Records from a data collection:

/---

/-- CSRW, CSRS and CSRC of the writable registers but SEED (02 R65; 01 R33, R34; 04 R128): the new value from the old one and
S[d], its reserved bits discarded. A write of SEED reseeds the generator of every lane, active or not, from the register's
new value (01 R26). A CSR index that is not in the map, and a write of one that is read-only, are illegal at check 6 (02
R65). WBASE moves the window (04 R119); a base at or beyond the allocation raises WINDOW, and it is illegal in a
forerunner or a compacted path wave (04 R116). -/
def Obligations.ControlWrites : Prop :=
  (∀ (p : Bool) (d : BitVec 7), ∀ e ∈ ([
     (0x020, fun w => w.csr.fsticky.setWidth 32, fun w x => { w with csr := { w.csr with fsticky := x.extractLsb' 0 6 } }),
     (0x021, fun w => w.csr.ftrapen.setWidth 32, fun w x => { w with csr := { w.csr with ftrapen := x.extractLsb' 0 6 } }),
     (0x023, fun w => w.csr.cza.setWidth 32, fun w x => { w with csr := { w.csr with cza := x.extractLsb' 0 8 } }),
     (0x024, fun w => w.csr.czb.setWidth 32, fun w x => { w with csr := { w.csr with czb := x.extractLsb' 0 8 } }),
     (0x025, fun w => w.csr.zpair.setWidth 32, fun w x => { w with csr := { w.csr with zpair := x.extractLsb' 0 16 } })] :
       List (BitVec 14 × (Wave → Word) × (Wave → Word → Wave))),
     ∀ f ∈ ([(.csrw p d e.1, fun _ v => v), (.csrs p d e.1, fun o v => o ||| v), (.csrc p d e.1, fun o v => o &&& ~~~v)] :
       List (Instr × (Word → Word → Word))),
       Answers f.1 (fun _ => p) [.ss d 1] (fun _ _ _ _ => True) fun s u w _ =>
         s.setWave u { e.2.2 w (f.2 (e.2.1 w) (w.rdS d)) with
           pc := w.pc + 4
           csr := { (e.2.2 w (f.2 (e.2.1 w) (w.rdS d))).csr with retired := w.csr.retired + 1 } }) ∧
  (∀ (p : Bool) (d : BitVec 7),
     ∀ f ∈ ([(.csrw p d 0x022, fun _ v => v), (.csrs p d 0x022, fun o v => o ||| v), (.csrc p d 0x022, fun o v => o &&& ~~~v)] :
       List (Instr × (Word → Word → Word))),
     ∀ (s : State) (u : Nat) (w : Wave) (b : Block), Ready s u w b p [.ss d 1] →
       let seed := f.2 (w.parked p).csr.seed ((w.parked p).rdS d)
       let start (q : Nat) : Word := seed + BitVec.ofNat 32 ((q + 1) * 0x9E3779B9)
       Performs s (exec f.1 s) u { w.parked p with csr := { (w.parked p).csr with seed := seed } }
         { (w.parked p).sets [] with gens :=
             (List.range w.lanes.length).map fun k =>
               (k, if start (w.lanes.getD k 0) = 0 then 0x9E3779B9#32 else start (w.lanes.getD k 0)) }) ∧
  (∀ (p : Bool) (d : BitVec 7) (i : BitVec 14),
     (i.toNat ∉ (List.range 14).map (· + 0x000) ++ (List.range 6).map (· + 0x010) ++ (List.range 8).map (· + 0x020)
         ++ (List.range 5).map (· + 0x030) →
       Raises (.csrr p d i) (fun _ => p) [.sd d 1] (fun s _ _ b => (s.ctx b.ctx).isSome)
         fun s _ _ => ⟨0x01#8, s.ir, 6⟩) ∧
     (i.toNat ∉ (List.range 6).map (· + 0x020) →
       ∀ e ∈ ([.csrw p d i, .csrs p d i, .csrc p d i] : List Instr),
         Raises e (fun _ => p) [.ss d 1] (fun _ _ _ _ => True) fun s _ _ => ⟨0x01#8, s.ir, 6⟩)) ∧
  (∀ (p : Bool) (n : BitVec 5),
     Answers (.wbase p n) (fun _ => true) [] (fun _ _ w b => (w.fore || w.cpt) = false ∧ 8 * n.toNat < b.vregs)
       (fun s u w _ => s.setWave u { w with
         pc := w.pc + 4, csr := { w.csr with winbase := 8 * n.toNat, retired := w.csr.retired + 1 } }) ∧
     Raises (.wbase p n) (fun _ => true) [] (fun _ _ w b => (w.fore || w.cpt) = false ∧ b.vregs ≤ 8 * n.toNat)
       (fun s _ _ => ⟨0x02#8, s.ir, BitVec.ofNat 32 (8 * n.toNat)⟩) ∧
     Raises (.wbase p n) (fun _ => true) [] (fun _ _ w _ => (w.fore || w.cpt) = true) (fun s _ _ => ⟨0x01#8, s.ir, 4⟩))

\---
/---

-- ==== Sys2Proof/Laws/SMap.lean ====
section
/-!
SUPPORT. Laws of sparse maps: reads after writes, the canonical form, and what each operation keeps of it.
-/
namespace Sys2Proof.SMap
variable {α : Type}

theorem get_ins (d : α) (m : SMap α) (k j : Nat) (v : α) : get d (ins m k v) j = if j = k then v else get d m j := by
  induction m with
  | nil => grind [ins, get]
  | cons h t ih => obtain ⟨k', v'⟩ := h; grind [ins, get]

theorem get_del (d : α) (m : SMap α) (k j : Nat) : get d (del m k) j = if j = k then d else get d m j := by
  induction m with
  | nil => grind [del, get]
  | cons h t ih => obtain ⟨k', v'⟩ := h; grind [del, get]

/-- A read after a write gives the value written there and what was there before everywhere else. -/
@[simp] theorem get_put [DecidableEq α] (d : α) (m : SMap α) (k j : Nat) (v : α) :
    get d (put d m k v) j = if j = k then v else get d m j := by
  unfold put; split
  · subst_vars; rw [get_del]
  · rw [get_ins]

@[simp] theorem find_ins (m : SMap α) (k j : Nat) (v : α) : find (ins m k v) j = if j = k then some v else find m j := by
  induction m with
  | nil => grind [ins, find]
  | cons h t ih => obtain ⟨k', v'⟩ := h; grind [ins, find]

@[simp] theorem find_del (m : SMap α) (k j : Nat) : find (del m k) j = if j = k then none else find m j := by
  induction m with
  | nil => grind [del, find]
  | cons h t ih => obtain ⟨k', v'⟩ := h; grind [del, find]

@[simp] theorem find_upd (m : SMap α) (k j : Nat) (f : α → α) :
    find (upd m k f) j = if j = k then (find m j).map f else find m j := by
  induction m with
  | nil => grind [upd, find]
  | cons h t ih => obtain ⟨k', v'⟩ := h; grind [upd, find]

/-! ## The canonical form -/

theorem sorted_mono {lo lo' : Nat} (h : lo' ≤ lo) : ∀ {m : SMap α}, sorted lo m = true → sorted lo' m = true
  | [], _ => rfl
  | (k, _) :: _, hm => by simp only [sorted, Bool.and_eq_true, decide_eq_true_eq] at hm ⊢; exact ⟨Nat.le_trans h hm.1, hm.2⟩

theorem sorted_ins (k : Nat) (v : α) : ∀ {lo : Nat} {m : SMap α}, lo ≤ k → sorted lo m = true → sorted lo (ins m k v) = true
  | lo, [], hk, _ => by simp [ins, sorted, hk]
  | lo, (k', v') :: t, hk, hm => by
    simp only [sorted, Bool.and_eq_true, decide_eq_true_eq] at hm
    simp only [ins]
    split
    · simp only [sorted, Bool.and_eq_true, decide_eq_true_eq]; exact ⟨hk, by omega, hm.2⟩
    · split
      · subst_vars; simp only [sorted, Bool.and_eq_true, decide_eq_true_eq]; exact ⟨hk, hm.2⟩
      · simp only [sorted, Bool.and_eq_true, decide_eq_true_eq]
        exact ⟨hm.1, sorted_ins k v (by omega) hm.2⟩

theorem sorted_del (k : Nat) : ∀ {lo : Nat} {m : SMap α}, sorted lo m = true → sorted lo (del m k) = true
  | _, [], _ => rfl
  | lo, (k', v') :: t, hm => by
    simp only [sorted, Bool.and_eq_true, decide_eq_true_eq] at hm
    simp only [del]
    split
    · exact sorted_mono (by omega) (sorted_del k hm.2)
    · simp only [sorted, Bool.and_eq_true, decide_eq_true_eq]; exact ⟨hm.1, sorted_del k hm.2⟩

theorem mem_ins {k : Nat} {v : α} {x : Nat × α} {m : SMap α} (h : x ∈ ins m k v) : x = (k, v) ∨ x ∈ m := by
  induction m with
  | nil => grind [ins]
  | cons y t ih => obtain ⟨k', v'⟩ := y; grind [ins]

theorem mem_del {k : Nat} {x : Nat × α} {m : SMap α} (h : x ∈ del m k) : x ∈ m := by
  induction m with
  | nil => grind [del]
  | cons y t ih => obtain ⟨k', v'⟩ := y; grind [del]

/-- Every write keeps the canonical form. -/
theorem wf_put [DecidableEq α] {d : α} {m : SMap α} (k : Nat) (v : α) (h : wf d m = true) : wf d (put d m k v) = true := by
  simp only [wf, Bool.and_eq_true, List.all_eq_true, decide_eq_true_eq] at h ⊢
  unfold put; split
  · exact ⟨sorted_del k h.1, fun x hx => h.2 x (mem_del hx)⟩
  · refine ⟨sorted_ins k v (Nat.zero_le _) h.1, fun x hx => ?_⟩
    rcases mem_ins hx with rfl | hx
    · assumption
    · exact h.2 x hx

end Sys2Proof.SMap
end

\---
/---

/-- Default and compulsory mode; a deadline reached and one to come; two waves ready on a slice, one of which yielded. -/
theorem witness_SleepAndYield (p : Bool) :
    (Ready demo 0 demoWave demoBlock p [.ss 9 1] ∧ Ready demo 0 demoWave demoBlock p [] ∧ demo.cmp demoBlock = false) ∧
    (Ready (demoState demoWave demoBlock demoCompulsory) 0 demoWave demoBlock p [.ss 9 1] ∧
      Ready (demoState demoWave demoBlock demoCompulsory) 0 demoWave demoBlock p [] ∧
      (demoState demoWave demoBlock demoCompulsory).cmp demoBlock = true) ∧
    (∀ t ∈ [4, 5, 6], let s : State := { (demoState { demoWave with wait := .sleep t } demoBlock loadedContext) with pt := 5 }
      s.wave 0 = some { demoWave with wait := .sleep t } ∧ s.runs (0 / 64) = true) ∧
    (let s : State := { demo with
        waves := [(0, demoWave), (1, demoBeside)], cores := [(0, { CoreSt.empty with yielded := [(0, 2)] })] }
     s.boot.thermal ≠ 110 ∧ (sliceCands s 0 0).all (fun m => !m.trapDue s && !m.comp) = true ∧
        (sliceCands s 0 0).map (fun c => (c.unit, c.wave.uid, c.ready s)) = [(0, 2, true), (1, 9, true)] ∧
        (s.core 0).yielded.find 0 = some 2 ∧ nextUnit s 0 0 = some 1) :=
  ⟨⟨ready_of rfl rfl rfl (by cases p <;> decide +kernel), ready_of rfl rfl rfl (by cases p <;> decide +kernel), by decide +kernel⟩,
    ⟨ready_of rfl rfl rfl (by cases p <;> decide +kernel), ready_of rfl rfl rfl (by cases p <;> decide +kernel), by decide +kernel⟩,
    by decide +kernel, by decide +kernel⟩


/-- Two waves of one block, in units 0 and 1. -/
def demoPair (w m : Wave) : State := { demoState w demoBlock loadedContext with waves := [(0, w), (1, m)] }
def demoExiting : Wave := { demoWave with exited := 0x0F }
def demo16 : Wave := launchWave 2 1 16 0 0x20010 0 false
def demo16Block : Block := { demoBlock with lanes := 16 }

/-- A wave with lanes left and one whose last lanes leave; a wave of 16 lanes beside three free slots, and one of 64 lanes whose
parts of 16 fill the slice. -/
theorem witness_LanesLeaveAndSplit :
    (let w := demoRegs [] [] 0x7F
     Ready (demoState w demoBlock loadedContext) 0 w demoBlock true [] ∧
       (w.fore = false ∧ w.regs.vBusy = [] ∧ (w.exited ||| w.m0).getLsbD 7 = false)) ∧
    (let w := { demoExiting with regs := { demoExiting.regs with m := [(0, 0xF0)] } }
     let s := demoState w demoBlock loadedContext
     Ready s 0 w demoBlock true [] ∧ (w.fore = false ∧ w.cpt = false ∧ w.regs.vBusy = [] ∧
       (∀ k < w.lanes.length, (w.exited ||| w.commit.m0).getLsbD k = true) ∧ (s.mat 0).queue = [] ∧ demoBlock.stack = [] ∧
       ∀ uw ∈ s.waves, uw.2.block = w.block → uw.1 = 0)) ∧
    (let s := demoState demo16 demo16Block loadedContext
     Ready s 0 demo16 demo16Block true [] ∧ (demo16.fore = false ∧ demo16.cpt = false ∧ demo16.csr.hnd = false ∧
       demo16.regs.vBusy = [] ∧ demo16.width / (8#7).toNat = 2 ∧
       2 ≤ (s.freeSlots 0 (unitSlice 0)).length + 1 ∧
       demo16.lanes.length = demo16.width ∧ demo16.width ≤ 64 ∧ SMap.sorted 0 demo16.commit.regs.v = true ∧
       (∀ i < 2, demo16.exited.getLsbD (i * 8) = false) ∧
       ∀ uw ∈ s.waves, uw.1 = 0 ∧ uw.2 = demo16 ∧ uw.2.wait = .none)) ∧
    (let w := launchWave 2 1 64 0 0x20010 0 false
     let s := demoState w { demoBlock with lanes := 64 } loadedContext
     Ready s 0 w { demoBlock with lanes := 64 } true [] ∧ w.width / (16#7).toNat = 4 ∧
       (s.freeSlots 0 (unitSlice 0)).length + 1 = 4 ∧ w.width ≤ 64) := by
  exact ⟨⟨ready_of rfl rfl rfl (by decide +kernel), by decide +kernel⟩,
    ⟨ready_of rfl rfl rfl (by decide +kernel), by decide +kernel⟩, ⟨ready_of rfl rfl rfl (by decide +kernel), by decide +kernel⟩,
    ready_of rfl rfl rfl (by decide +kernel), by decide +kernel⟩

\---

Goal of the exercise:
Within the records above, count the lines that contain "keeps" and give only that number.

Written solution:
2